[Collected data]
/-! ### Staging (R284 to R286) -/

/-- The tiles that an operand map stages for coordinates (Table 17-5), in tile-index order. -/
def Desc.mapTiles (d : Desc) (map : Nat) (c : List Nat) : List Nat :=
  let vary := fun (k : Nat) => (List.range (d.grid k)).filterMap fun j => d.tileAt (c.take k ++ [j] ++ c.drop (k + 1))
  if map == 0 then (d.tileAt c).toList
  else if map == 1 then vary (d.rank - 1)
  else if map == 2 && decide (2 ≤ d.rank) then vary (d.rank - 2)
  else if map == 4 then [] else List.range d.tiles
/-- One tile to stage: operand number (none: the own tile), handle, descriptor, tile, whether it may be staged in place. -/
structure ToStage where
  op : Option Nat
  handle : Nat
  desc : Desc
  tile : Nat
  inPlace : Bool
  deriving DecidableEq, Repr
/-- One staged tile: its address, whether it is copied, and the copy it is read from. -/
structure Staged where
  what : ToStage
  copied : Bool
  addr : Nat
  src : Copy
  deriving DecidableEq, Repr
def State.toStage (s : State) (l : Launch) (tile code : Nat) : List ToStage :=
  match s.desc? l.vf l.kernel.overTh with
  | none => []
  | some d =>
    { op := none, handle := l.kernel.overTh, desc := d, tile := tile, inPlace := code != 1 && code != 2 } ::
      l.kernel.ops.flatMap fun x => match s.desc? l.vf x.2.1 with
        | some e => (e.mapTiles x.2.2 (d.coords tile)).map fun t => { op := some x.1, handle := x.2.1, desc := e, tile := t, inPlace := x.2.2 == 0 && code != 1 && code != 2 }
        | none => []
/-- What keeps a block from being staged, or its copies. Under `peer=skip` an operand tile at a peer is not usable (R285); the own tile's primary copy
is read wherever it lies (R284). -/
inductive Source where
  | moving
  | unusable
  | fault (va : Nat)
  | ok (c : Copy)
  deriving DecidableEq, Repr
def State.stageSource (s : State) (l : Launch) (die : Nat) (lost : Nat → Bool) (x : ToStage) : Source :=
  let va := x.desc.ptab + 64 * x.tile
  match s.record? l.vf x.desc x.tile with
  | none => if lost va then .unusable else .fault va
  | some r => match r.state with
    | .moving => .moving
    | .resident => (match r.use die with
      | some c => if c.isPeer && !l.opts.fetch && x.op.isSome then .unusable else .ok c
      | none => .unusable)
    | _ => .unusable
/-- Lay out a block's staging region (R284): staged tiles, and the end of the copied ones. -/
def State.layStage (s : State) (vf clu region : Nat) : List (ToStage × Copy) → Nat → List Staged × Nat
  | [], off => ([], off)
  | (x, c) :: rest, off =>
    let home := match c.home with
      | .scratch k => k == clu
      | _ => false
    if x.inPlace && home then
      let r := s.layStage vf clu region rest off
      ({ what := x, copied := false, addr := c.addr, src := c } :: r.1, r.2)
    else
      let at_ := roundTo off 256
      let r := s.layStage vf clu region rest (at_ + x.desc.tileBytes)
      ({ what := x, copied := true, addr := (s.vf vf).scratchAddr clu (region + at_), src := c } :: r.1, r.2)
/-- Start the copy of one staged tile as a job of the block, its earliest (R286). -/
def State.stageCopy (s : State) (b : Block) (x : Staged) : State :=
  let n := x.what.desc.tileBytes
  let dev := match x.src.home with
    | .peer d => d
    | _ => 0
  let space : XSpace := match x.src.home with
    | .scratch _ => .sp
    | _ => if x.what.desc.early then .sp else .mm
  let kind : JobKind := if x.src.isPeer then .pull else .copy
  let reads : List Range := if x.src.isPeer then [] else [⟨if space == .sp then .sp else .mm, x.src.addr, n⟩]
  let j : Job := {
    id := s.nextId, vf := b.vf, blk := b.id, warp := 0, staging := true, kind := kind, dst := .sp, src := space, dstAddr := x.addr, srcAddr := x.src.addr,
    len := n, rows := 1, sPitch := 0, dPitch := 0, pattern := 0, bar := 15, list := 0, limit := 0, cores := 0, dev := dev, peer := 0, sig := 0,
    chunks := planChunks kind x.addr n 1 0, reads := reads, writes := [⟨.sp, x.addr, n⟩], rods := s.rodTags b (reads ++ [⟨.sp, x.addr, n⟩]), failed := false,
    pin := x.what.op.map fun _ => (x.what.handle, x.what.tile) }
  { s with
    nextId := s.nextId + 1
    jobs := s.jobs ++ [j] }
/-- Engine groups that hold a cluster have work again (R299). -/
def State.wakeGroups (s : State) (clu : Nat) : State :=
  { s with vfs := s.vfs.map fun x =>
      let busy := (List.range 8).filter fun g => x.2.idle.getLsbD g && (x.2.groupClusters g).contains clu
      (x.1, { x.2 with idle := busy.foldl (fun m g => m &&& ~~~(BitVec.ofNat 8 (2 ^ g))) x.2.idle }) }
/-- Create a block at a place, with its staged tiles (R283 to R286). -/
def State.createBlock (s : State) (l : Launch) (t : Nat × Nat × Nat) (pl : Place) (gang : Option Nat) (st : List Staged) (regionLen sbase : Nat) : State :=
  let d := l.kernel
  let id := s.nextId
  let tag := fun (n : Nat) => (s.fresh + n) * 2 ^ 32
  let addrOf := fun (k : Option Nat) => ((st.find? fun x => x.what.op == k).map (·.addr)).getD 0
  let total := sumOf (st.map fun x => x.what.desc.tileBytes)
  let here := sumOf ((st.filter fun x => !x.copied).map fun x => x.what.desc.tileBytes)
  let coords := ((s.desc? l.vf d.overTh).map fun o => o.coords t.1).getD []
  let rods := ((List.range 8).map fun k => (st.filter fun x => x.what.op == some k).map fun x => (⟨.sp, x.addr, x.what.desc.tileBytes⟩ : Range))
    ++ ((List.range 8).map fun k => ((d.rods[k]?).map entryRod).getD []) ++ List.replicate 16 []
  let b : Block := {
    id := id, vf := l.vf, launch := l.num, task := false, core := pl.core, slot := s.freeSlot pl.core, q0 := pl.q0, decl := d, depth := 0, cls := l.cls,
    deadline := l.deadline, tile := t.1, coords := coords, tcnt := l.tiles, version := t.2.1, spill := t.2.2,
    tbase := BitVec.ofNat 64 (addrOf none), obase := (List.range 8).map fun k => BitVec.ofNat 64 (addrOf (some k)),
    sbase := if d.scratch == 0 then 0 else BitVec.ofNat 64 sbase, region := pl.region, regionLen := regionLen, cstat := 0,
    warps := (List.range d.created).map fun n => { newWarp d n l.opts.args l.opts.bad (tag n) with picked := s.clock, floor := s.nextId }, bars := newBars total here, gang := gang, rods := rods,
    shared := [], sharedTag := tag d.created, sharedPois := [], teams := newTeams d, reserve := d.spawnres, futures := [], pins := (st.take 1).map fun x => (x.what.handle, x.what.tile),
    preempt := .none, parked := false }
  let s1 : State := { s with
    nextId := id + 1
    fresh := s.fresh + d.created + 1
    blocks := s.blocks ++ [b] }
  let s2 := (st.filter (·.copied)).foldl (fun u x => u.stageCopy b x) (s1.checkPhase id 15)
  let s3 := (s2.countStart b.die).wakeGroups b.clu
  match s3.launch? l.vf l.num with
  | some l1 => s3.setLaunch { l1 with created := l1.created + 1 }
  | none => s3
/-- Remove one element. -/
def removeOne {α : Type} [DecidableEq α] (x : α) : List α → List α
  | [] => []
  | y :: ys => if x = y then ys else y :: removeOne x ys
/-- Unpin tiles (R277). -/
def State.unpin (s : State) (vf : Nat) (ps : List (Nat × Nat)) : State :=
  { s with pinned := ps.foldl (fun m p => removeOne (vf, p.1, p.2) m) s.pinned }
/-- What a leaf finds for a tile it would create. -/
inductive Ready where
  | wait
  | status (stat : Nat)
  | fault (va : Nat)
  | ok (xs : List (ToStage × Copy))
  deriving DecidableEq, Repr
/-- Whether a tile's block can be staged on a die (R283, R285, R294); `lost`: the host has aborted the fault at an address, and what would be read
there is treated as FAULTED (R320). -/
def State.tileReady (s : State) (l : Launch) (die tile code : Nat) (lost : Nat → Bool) : Ready :=
  if s.prefixWaits l tile then .wait
  else if s.prefixFault l tile then .status 4
  else
    match (l.kernel.overTh :: l.kernel.ops.map fun x => x.2.1).findSome? (s.handleFault l.vf) with
    | some va => if lost va then .status 1 else .fault va
    | none =>
    let xs := (s.toStage l tile code).map fun x => (x, s.stageSource l die lost x)
    let fault := xs.findSome? fun x => match x.2 with
      | .fault va => some va
      | _ => none
    if xs.isEmpty || xs.any fun x => x.2 == .unusable then .status 1
    else match fault with
    | some va => .fault va
    | none =>
      if xs.any fun x => x.2 == .moving then .wait
      else .ok (xs.filterMap fun x => match x.2 with
        | .ok c => some (x.1, c)
        | _ => none)
/-- The layout of a ready tile at a place: staged tiles, the region's length, %sbase. -/
def State.layout (s : State) (l : Launch) (pl : Place) (xs : List (ToStage × Copy)) : List Staged × Nat × Nat :=
  let r := s.layStage l.vf (pl.core / 4) pl.region xs 0
  let sOff := roundTo r.2 256
  (r.1, if l.kernel.scratch == 0 then r.2 else sOff + l.kernel.scratch, (s.vf l.vf).scratchAddr (pl.core / 4) (pl.region + sOff))
/-- Entry `n` leaves a leaf's queue. -/
def dropAt {α : Type} : List α → Nat → List α
  | [], _ => []
  | _ :: xs, 0 => xs
  | x :: xs, n + 1 => x :: dropAt xs n
def State.leaveLeaf (s : State) (k n : Nat) : State :=
  let f := s.leaf k
  (s.setLeaf k { f with queue := dropAt f.queue n }).noteHead k
/-- Tiles that take a status at their leaf: unpinned and complete. -/
def State.leafStatus (s : State) (l : Launch) (ts : List (Nat × Nat × Nat)) (stat : Nat → Nat) : State :=
  (s.unpin l.vf (ts.map fun t => (l.kernel.overTh, t.1))).tilesDone l.vf l.num (ts.map fun t => (t.1, noBlock (stat t.1) t.2.1))
/-- The fault that the staging of a leaf's entry has parked on at an address, and whether the host has aborted it. -/
def State.stageFault (s : State) (k : Nat) (e : LeafEntry) (va : Nat) : Option ParkedFault := s.faults.find? fun f => f.what == Parked.stage k e.accepted va
def Parked.ofStage (k accepted : Nat) (p : Parked) : Bool :=
  match p with
  | .stage j a _ => j == k && a == accepted
  | _ => false
def State.clearStage (s : State) (k : Nat) (e : LeafEntry) : State := { s with faults := s.faults.filter fun f => !f.what.ofStage k e.accepted }
def State.stageLost (s : State) (k : Nat) (e : LeafEntry) (va : Nat) : Bool := ((s.stageFault k e va).map fun x => x.abort == some true).getD false
/-- The staging of an entry parks on a fault that it has not parked on yet (R320). -/
def State.parkStage (s : State) (k : Nat) (e : LeafEntry) (va : Nat) : State :=
  if (s.stageFault k e va).isSome then s else (s.park e.vf e.launch va (.stage k e.accepted va)).2
/-- Whether a gang of a kernel whose `.cluster` is 2 or more is resident on a cluster: one other than `own` with a block there (R204, R297). -/
def State.gangHere (s : State) (clu : Nat) (own : Option Nat) : Bool :=
  s.gangs.any fun g => g.cluster == clu && own != some g.id && s.blocks.any fun b => b.gang == some g.id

## [WHAT IS NEEDED]
Would you print exactly, and only, the lines of the data above from the line with "Nat → List α" through the line with "aborted it. -/", inclusive?

## [OUTPUT FOR THIS TASK]
def dropAt {α : Type} : List α → Nat → List α
  | [], _ => []
  | _ :: xs, 0 => xs
  | x :: xs, n + 1 => x :: dropAt xs n
def State.leaveLeaf (s : State) (k n : Nat) : State :=
  let f := s.leaf k
  (s.setLeaf k { f with queue := dropAt f.queue n }).noteHead k
/-- Tiles that take a status at their leaf: unpinned and complete. -/
def State.leafStatus (s : State) (l : Launch) (ts : List (Nat × Nat × Nat)) (stat : Nat → Nat) : State :=
  (s.unpin l.vf (ts.map fun t => (l.kernel.overTh, t.1))).tilesDone l.vf l.num (ts.map fun t => (t.1, noBlock (stat t.1) t.2.1))
/-- The fault that the staging of a leaf's entry has parked on at an address, and whether the host has aborted it. -/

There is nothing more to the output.